The four primary biomolecules are carbohydrates, lipids, proteins, and nucleic acids, each of which frequently combines to form polymers and repeating units, exhibiting additional functional properties on the biomacro level that define living systems.

For example, single sugar monomer molecules provide a variety of functions depending on whether in cyclical or linear form, being components of DNA and the energy source of cellular metabolism. When joined together in short chains of around three to six monomers these sugar molecules fulfill signaling functions, and longer chains are heavily involved in cell surface receptor recognition interactions.

Lipids are extremely diverse, providing hydrophobic functions in living systems to act as a barrier, as in the cell membrane, and providing a medium in which hydrophobic molecules can dissolve. Meanwhile, many lipids are amphiphilic to provide both polar and non-polar regions, such as cholesterol.

Proteins facilitate structural and functional roles within the cell, acting as transporters and enzymes, while nucleic acids instruct and direct the proteins, at the simple level. Our understanding of biochemistry has advanced considerably in recent years, largely via the development of several key technologies that have allowed the scientific method to be applied to living organisms, where before identification and separation of microorganisms that would allow study was impossible.

History of biochemistry

The term biochemistry was reportedly coined in 1903 by Carl Neuberg, though the word was first recorded earlier in both English and German. Prior to this biochemistry may have been more commonly named physiological chemistry, though this was often more concerned with the investigation of extracellular processes such as digestion.

Ancient scholars had attempted to study human metabolism by weighing themselves or other methods, and some had an understanding that the human body was in a constant dynamic state.

Louis Pasteur’s discovery of the way in which the fermentation of sugar into alcohol was catalyzed by yeast could be considered one of the earliest true biochemistry experiments, and other enzymes were being characterized around this time in the 1800s.

Eduard Buchner received the Nobel prize in Chemistry in 1907 for his discovery of “cell free fermentation”, using an enzyme named zymase to ferment sucrose, and the function-based suffix nomenclature was employed for enzymes based on Buchner’s suggestion.

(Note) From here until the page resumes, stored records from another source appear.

-- ==== Sys2Proof/Laws/Keeps.lean ====
section
/-! SUPPORT. What no command and no event undoes, said once: the queue is untouched, memory and registers keep their canonical form, the
hold keeps within 4,096 replies (R361) and the ring within 8,192 records (R468), and the SVN floors, the signature reservation and the
record's counter never fall (R454, R456, R463). One lemma for each operation stands in the files beside this one. -/

namespace Sys2Proof.Machine

open Sys2Proof

/-- What holds between a state and every state that a command or event reaches from it. -/
structure Keeps (s t : State) : Prop where
  pending : t.pending = s.pending
  mem : memWf s.mem = true → memWf t.mem = true
  regs : regsWf s.regs = true → regsWf t.regs = true
  hold : s.hold.length ≤ 4096 → t.hold.length ≤ 4096
  ring : s.score.ring.length ≤ 8192 → t.score.ring.length ≤ 8192
  floors : ∀ y, (aFind s.sec.floors y).getD 1 ≤ (aFind t.sec.floors y).getD 1
  reserved : s.sec.reserved ≤ t.sec.reserved
  counter : s.sec.counter ≤ t.sec.counter

theorem Keeps.refl (s : State) : Keeps s s := ⟨rfl, id, id, id, id, fun _ => Nat.le_refl _, Nat.le_refl _, Nat.le_refl _⟩

theorem Keeps.trans {s t u : State} (h : Keeps s t) (g : Keeps t u) : Keeps s u :=
  ⟨g.pending.trans h.pending, fun x => g.mem (h.mem x), fun x => g.regs (h.regs x), fun x => g.hold (h.hold x), fun x => g.ring (h.ring x),
    fun y => Nat.le_trans (h.floors y) (g.floors y), Nat.le_trans h.reserved g.reserved, Nat.le_trans h.counter g.counter⟩

/-- A step that leaves alone all that `Keeps` speaks of. -/
theorem Keeps.same {s t u : State} (h : Keeps s t) (hp : u.pending = t.pending) (hm : u.mem = t.mem) (hr : u.regs = t.regs)
    (hh : u.hold = t.hold) (hg : u.score.ring = t.score.ring) (hf : u.sec.floors = t.sec.floors) (hv : u.sec.reserved = t.sec.reserved)
    (hc : u.sec.counter = t.sec.counter) : Keeps s u :=
  h.trans ⟨hp, fun x => hm ▸ x, fun x => hr ▸ x, fun x => hh ▸ x, fun x => hg ▸ x, fun _ => by rw [hf], by rw [hv], by rw [hc]⟩

theorem Keeps.ite {s a b : State} {c : Prop} [Decidable c] (ha : Keeps s a) (hb : Keeps s b) : Keeps s (if c then a else b) := by
  split
  · exact ha
  · exact hb

theorem Keeps.foldl {α : Type} {s t : State} {f : State → α → State} {l : List α} (hf : ∀ t x, Keeps s t → Keeps s (f t x)) (h : Keeps s t) :
    Keeps s (l.foldl f t) := by
  induction l generalizing t with
  | nil => exact h
  | cons a r ih => exact ih (hf t a h)

theorem Keeps.cond {s a b : State} {c : Bool} (ha : Keeps s a) (hb : Keeps s b) : Keeps s (cond c a b) := by
  cases c
  · exact hb
  · exact ha

theorem Keeps.getD {s t : State} {o : Option State} (ho : ∀ u, o = some u → Keeps s u) (h : Keeps s t) : Keeps s (o.getD t) := by
  cases o with
  | none => exact h
  | some u => exact ho u rfl

/-- Fields set that `Keeps` does not speak of. -/
theorem Keeps.upd {s t : State} (h : Keeps s t)
    {x_now : Nat} {x_freeCtr : Nat} {x_out : List Output} {x_ports : List (Nat × PciePort)} {x_chans : List (Nat × Chan)} {x_cmds : List Cmd}
    {x_nextCmd : Nat} {x_doneCtr : Nat} {x_grants : Nat} {x_late : List Reply} {x_ctxs : List (Nat × Ctx)} {x_allocs : List Alloc} {x_ranges :
    List VaRange} {x_windows : List Window} {x_moves : List Move} {x_nextMove : Nat} {x_wants : List Move} {x_fwds : List Fwd} {x_remaps :
    List Remap} {x_tlbs : List Tlb} {x_faults : List FaultEntry} {x_nextFault : Nat} {x_descs : List Desc} {x_nextDesc : Nat} {x_fabric :
    Fabric} {x_topo : Topo} {x_tiles : List Tile} {x_nextTile : Nat} {x_arming : List (Nat × Nat)} {x_injects : List Nat} {x_routers : List
    Router} {x_areas : List Area} {x_decided : Nat} {x_stepSlots : List (Nat × Nat)} {x_hands : List (Nat × Hand)} {x_kitty : List (Nat ×
    Kitty)} {x_steps : List Step} {x_entries : List (Nat × Entry)} {x_treeNodes : List Nat} {x_variants : List Variant} {x_dealing : List (Nat
    × List Nat)} {x_accounts : List (Nat × Account)} {x_launches : List Launch} {x_nextLaunch : Nat} {x_rings : List (Nat × List Nat)}
    {x_programs : List Program} {x_coreFree : List (Nat × Nat)} {x_phaseSince : List (Nat × Nat)} {x_phaseNs : List (Nat
    × Nat)} {x_draws : List CoreDraw} {x_units : List (Nat × Nat)} {x_bankMap : List (Nat × Nat)} {x_badBanks : List (Nat × Nat)} {x_selfDue :
    List Nat} {x_recordDue : Option Nat} {x_slots : List (Nat × Slot)} {x_switches : List Switch} {x_windowTurn : Nat} {x_recheck : List (Nat
    × Nat)} {x_recheckAt : Nat} {x_mgmt : Mgmt} {x_power : Power} {x_clkMoved : List Nat} {x_clkBring : Bool}
    {x_badSince : List (Nat × Nat)} {x_tableWaits : List Parked} {x_cacheSet : List Nat} {x_ringLanded : List (Nat × Nat)} {x_selfNow : Option Nat}
    {x_score : Score} {x_sec : Sec} (hg : x_score.ring = t.score.ring)
    (hs : x_sec.floors = t.sec.floors ∧ x_sec.reserved = t.sec.reserved ∧ x_sec.counter = t.sec.counter) :
    Keeps s { t with
      now := x_now, freeCtr := x_freeCtr, out := x_out, score := x_score, ports := x_ports, chans := x_chans, cmds := x_cmds, nextCmd :=
      x_nextCmd, doneCtr := x_doneCtr, grants := x_grants, late := x_late, ctxs := x_ctxs, allocs := x_allocs, ranges := x_ranges, windows :=
      x_windows, moves := x_moves, nextMove := x_nextMove, wants := x_wants, fwds := x_fwds, remaps := x_remaps, tlbs := x_tlbs, faults :=
      x_faults, nextFault := x_nextFault, descs := x_descs, nextDesc := x_nextDesc, fabric := x_fabric, topo := x_topo, tiles := x_tiles,
      nextTile := x_nextTile, arming := x_arming, injects := x_injects, routers := x_routers, areas := x_areas, decided := x_decided,
      stepSlots := x_stepSlots, hands := x_hands, kitty := x_kitty, steps := x_steps, entries := x_entries, treeNodes := x_treeNodes, variants
      := x_variants, dealing := x_dealing, accounts := x_accounts, launches := x_launches, nextLaunch := x_nextLaunch, rings := x_rings,
      programs := x_programs, coreFree := x_coreFree, phaseSince := x_phaseSince, phaseNs := x_phaseNs, draws :=
      x_draws, units := x_units, bankMap := x_bankMap, badBanks := x_badBanks, selfDue := x_selfDue, recordDue := x_recordDue, slots :=
      x_slots, switches := x_switches, windowTurn := x_windowTurn, recheck := x_recheck, recheckAt := x_recheckAt, mgmt := x_mgmt, power :=
      x_power, sec := x_sec, clkMoved := x_clkMoved, clkBring := x_clkBring, badSince := x_badSince, tableWaits := x_tableWaits, cacheSet := x_cacheSet, ringLanded := x_ringLanded, selfNow := x_selfNow } :=
  h.same rfl rfl rfl rfl hg hs.1 hs.2.1 hs.2.2

end Sys2Proof.Machine
end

At this time it was not clear that enzymes were types of proteins, with proteins themselves being thought perhaps to be mere enzyme transporters. James Sumner demonstrated that enzymes were pure proteins by crystallizing them, supported by the further work of John Northrop and Wendell Stanley, the three of which also won the Nobel prize in 1946.

The ability to crystallize proteins allowed their structure to be examined in greater detail than ever before, and researchers began utilizing recently developed X-ray crystallography technologies in the 1960s and 1970s to reveal the structure of biomolecules in detail for the first time.

Frederick Sanger determined the complete amino acid sequence of bovine insulin in the early 1950s, demonstrating that proteins each had a defined and unique chemical sequence. He went on to develop methods of sequencing RNA and later DNA, introducing the dideoxy chain termination method for sequencing DNA that became the major method allowing so many sequences to be determined by other researchers since the 1980s, winning two Nobel prizes for these contributions.

Polymerase chain reaction allowed the newly developed sequencing technologies to be employed at sufficient sensitivity levels, and is the most widely utilized gene amplification technique in the modern laboratory, being indispensable to biochemical research.

It was developed in 1983 by Kary Mullis and involves denaturation of seed nucleotides, extension into nucleic acids, insertion of the target gene to be expressed, and finally amplification of this gene by complementary base pairing. Repeated heating and cooling cycles multiply the quantity of DNA or RNA in a sample exponentially, and the development of thermal cycler machinery in the 1980s also facilitated PCR technology.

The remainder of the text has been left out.